• _TO DO_: Your response should contain every line from the data below that holds the string "fetchTask".

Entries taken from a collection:
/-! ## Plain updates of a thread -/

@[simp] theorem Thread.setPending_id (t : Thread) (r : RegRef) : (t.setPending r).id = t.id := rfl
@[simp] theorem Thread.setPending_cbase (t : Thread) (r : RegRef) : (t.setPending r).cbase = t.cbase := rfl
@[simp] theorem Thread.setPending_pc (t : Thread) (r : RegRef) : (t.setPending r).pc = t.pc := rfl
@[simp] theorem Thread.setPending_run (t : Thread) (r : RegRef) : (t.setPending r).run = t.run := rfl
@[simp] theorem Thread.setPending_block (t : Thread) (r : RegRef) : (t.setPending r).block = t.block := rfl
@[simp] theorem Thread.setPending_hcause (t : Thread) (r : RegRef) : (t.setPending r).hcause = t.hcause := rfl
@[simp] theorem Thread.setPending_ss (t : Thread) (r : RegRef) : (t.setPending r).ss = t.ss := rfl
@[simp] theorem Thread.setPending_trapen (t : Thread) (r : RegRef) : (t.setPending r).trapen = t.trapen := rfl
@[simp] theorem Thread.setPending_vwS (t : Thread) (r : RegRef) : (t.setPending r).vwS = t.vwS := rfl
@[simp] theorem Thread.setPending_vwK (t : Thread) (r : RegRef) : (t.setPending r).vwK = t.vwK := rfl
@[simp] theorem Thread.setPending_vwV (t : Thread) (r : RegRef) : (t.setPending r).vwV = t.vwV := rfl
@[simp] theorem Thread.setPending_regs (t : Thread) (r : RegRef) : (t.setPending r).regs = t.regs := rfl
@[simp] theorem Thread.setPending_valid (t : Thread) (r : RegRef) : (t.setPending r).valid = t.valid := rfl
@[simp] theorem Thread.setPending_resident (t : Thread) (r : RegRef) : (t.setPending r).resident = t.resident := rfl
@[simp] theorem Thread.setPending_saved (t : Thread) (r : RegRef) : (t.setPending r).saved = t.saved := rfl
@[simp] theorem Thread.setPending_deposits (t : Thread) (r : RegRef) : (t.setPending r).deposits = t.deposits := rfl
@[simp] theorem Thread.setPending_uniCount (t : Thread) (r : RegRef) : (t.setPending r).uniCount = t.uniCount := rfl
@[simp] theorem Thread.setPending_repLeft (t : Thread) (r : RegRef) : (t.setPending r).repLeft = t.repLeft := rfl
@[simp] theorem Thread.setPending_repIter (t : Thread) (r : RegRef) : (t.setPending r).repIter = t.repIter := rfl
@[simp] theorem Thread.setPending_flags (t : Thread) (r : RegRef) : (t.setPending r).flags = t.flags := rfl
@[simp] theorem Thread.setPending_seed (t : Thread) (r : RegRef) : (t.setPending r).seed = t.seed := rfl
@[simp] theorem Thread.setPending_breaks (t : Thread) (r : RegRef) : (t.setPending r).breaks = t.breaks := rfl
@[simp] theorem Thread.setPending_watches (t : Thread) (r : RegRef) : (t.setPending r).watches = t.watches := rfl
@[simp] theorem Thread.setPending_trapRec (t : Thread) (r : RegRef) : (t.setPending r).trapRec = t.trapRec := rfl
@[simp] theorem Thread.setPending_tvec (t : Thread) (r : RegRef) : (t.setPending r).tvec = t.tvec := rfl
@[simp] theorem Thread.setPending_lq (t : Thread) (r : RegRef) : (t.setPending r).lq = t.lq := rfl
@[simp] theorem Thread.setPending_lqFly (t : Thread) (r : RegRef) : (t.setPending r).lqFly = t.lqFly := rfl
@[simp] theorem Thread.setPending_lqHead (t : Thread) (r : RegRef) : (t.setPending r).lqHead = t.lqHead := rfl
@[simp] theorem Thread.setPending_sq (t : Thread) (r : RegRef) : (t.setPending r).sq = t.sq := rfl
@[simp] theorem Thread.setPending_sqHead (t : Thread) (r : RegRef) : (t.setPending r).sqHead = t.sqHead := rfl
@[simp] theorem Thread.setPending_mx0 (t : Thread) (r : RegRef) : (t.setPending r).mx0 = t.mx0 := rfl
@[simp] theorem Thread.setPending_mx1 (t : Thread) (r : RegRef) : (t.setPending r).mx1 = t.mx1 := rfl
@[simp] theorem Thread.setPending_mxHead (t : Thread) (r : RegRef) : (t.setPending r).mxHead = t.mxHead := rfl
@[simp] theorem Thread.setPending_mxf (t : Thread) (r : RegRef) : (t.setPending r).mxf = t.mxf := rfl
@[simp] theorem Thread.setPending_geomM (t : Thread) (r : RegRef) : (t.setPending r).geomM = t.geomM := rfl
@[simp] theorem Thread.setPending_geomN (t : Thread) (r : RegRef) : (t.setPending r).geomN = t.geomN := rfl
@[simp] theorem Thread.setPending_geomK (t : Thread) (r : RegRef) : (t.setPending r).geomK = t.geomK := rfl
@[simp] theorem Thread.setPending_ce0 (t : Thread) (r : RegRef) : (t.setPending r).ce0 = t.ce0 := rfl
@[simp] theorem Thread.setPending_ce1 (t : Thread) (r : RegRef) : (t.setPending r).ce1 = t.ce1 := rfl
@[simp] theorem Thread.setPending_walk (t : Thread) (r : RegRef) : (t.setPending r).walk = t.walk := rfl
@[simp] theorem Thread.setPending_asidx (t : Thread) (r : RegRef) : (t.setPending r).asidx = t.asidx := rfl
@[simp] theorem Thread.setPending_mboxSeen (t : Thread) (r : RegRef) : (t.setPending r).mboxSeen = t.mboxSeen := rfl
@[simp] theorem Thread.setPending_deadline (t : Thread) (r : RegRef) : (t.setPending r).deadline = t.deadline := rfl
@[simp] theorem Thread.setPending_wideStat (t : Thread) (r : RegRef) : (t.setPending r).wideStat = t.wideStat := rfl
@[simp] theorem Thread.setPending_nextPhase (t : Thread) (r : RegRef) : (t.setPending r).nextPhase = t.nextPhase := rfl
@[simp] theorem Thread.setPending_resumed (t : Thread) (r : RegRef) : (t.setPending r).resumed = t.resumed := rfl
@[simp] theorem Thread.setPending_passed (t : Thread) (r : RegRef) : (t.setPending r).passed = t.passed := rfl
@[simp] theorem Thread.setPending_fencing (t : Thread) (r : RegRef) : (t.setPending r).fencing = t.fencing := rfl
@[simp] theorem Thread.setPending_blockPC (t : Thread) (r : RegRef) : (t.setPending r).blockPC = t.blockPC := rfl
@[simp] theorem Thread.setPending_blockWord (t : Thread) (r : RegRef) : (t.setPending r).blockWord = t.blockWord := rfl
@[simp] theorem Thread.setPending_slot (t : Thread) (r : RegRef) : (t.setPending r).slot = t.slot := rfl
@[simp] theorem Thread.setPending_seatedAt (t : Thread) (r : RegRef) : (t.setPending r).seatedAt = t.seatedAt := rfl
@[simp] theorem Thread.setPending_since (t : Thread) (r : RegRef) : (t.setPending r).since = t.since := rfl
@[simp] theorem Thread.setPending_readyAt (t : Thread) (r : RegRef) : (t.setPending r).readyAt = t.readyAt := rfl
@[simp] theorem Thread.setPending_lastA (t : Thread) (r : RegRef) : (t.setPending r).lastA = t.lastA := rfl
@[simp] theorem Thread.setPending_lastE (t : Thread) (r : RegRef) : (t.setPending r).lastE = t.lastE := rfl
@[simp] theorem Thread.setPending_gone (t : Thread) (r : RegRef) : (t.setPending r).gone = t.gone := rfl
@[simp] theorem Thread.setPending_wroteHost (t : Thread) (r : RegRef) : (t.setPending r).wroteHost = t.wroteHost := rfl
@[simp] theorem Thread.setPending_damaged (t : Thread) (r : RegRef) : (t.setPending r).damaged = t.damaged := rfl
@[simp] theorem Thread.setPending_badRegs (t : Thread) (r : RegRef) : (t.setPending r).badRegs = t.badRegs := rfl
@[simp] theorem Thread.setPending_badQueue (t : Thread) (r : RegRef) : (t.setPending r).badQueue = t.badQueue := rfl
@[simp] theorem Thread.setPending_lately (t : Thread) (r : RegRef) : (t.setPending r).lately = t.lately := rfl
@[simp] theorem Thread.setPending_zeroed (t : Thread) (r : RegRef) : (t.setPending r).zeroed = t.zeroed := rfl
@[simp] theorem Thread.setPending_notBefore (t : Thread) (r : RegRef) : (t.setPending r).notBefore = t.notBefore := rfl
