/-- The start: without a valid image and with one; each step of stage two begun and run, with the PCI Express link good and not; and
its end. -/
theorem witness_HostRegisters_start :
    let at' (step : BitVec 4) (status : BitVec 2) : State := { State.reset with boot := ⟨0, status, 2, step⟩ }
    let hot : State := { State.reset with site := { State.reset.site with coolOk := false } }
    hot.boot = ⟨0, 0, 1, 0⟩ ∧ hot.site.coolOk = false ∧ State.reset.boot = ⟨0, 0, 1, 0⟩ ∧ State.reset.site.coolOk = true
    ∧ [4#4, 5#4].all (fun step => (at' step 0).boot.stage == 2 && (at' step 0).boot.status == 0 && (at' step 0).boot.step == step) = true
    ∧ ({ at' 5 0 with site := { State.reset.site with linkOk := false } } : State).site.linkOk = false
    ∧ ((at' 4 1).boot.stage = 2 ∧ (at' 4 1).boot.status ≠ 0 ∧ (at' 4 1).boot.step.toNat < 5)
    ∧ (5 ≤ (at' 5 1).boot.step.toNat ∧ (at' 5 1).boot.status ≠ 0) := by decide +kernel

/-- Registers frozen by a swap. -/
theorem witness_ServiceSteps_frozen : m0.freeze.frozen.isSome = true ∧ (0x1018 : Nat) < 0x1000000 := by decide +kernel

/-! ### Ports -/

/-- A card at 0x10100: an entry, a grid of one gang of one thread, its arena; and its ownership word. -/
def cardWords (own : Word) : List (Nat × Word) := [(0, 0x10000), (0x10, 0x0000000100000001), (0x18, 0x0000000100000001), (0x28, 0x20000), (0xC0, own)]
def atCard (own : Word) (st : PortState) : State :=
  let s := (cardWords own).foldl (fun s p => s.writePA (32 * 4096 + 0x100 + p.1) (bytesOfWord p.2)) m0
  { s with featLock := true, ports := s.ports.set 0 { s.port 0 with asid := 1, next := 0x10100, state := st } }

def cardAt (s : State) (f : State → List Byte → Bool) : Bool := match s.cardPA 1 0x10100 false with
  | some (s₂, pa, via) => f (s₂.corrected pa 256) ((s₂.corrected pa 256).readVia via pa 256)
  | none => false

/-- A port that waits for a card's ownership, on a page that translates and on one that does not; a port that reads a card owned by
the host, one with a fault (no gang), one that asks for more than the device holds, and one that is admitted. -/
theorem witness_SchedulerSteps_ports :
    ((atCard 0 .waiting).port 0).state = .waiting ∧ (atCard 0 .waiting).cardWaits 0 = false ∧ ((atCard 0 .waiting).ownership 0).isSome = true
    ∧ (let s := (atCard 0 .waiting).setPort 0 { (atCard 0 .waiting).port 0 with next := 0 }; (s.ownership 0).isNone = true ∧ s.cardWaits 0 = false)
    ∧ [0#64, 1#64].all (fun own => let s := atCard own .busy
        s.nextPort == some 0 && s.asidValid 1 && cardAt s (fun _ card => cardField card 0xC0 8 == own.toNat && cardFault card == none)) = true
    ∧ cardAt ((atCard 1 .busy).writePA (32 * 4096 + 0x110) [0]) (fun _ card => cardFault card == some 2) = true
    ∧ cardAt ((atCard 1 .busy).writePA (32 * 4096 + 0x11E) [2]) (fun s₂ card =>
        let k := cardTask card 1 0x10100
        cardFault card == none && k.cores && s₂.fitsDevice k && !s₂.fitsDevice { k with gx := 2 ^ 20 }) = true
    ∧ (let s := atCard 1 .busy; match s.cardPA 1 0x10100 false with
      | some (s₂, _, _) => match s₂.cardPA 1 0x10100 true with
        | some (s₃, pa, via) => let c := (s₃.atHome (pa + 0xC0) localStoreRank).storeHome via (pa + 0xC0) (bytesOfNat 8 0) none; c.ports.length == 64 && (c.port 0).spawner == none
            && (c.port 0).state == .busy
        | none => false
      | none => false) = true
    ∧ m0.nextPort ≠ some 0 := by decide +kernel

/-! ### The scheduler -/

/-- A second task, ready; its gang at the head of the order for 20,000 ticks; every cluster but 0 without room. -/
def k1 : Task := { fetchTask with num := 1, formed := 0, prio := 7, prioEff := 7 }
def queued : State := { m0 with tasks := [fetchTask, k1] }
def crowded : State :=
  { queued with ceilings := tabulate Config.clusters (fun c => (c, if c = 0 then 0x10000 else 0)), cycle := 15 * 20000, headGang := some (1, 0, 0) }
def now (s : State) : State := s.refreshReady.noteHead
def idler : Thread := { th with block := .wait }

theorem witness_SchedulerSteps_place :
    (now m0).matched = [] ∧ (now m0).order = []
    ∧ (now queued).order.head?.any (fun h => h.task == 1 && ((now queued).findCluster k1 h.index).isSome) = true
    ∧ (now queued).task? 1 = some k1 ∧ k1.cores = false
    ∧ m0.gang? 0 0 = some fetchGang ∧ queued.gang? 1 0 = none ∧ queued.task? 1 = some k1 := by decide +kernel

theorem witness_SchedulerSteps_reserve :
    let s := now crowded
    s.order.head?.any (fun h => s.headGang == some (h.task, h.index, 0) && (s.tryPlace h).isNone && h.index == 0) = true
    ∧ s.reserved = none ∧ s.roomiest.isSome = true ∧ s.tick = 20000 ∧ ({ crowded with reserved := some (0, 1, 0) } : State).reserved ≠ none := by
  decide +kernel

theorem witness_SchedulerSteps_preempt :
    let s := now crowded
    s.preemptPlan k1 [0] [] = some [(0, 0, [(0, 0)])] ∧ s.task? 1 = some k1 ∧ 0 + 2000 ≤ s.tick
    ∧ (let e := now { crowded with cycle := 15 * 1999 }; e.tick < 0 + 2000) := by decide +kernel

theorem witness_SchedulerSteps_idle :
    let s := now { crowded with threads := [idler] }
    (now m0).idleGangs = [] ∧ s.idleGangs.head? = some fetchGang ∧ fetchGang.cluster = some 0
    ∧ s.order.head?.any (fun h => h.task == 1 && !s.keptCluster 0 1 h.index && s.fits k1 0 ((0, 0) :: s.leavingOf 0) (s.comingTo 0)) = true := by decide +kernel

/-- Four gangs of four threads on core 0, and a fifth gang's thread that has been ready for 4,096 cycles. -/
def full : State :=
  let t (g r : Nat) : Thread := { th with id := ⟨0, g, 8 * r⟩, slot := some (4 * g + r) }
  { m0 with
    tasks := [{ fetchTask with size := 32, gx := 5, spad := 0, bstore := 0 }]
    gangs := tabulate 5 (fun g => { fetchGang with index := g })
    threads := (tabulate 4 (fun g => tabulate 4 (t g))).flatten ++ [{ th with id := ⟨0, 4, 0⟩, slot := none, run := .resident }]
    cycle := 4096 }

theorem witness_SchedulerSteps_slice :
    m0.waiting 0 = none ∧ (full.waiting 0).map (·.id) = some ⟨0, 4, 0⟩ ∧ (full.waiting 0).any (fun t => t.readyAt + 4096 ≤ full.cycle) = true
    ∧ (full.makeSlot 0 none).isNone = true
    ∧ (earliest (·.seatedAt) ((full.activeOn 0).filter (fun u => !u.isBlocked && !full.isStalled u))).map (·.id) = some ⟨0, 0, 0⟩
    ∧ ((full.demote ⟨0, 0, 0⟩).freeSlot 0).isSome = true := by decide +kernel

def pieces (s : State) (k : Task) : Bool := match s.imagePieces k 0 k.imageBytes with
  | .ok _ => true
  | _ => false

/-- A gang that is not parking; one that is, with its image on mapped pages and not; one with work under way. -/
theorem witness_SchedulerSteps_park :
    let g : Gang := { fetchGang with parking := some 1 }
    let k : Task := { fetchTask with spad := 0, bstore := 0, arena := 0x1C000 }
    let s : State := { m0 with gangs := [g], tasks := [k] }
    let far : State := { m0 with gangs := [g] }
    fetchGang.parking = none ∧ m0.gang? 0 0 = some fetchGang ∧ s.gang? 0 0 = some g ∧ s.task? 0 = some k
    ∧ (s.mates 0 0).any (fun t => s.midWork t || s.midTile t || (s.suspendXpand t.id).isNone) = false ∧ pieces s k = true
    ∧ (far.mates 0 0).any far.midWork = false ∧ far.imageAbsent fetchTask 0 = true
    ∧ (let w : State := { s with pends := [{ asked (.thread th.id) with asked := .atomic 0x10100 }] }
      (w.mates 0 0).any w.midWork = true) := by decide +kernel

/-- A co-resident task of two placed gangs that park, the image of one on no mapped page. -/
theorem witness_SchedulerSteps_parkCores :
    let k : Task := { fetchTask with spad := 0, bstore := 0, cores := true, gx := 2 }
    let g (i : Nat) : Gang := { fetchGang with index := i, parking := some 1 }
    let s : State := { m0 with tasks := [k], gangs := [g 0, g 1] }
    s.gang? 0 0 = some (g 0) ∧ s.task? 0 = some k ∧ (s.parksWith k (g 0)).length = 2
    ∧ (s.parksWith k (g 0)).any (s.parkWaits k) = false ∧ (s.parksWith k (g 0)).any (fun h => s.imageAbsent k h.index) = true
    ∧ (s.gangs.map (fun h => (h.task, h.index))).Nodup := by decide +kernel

• _EXERCISE ANSWER_:
def k1 : Task := { fetchTask with num := 1, formed := 0, prio := 7, prioEff := 7 }
def queued : State := { m0 with tasks := [fetchTask, k1] }
    tasks := [{ fetchTask with size := 32, gx := 5, spad := 0, bstore := 0 }]
    let k : Task := { fetchTask with spad := 0, bstore := 0, arena := 0x1C000 }
    ∧ (far.mates 0 0).any far.midWork = false ∧ far.imageAbsent fetchTask 0 = true
    let k : Task := { fetchTask with spad := 0, bstore := 0, cores := true, gx := 2 }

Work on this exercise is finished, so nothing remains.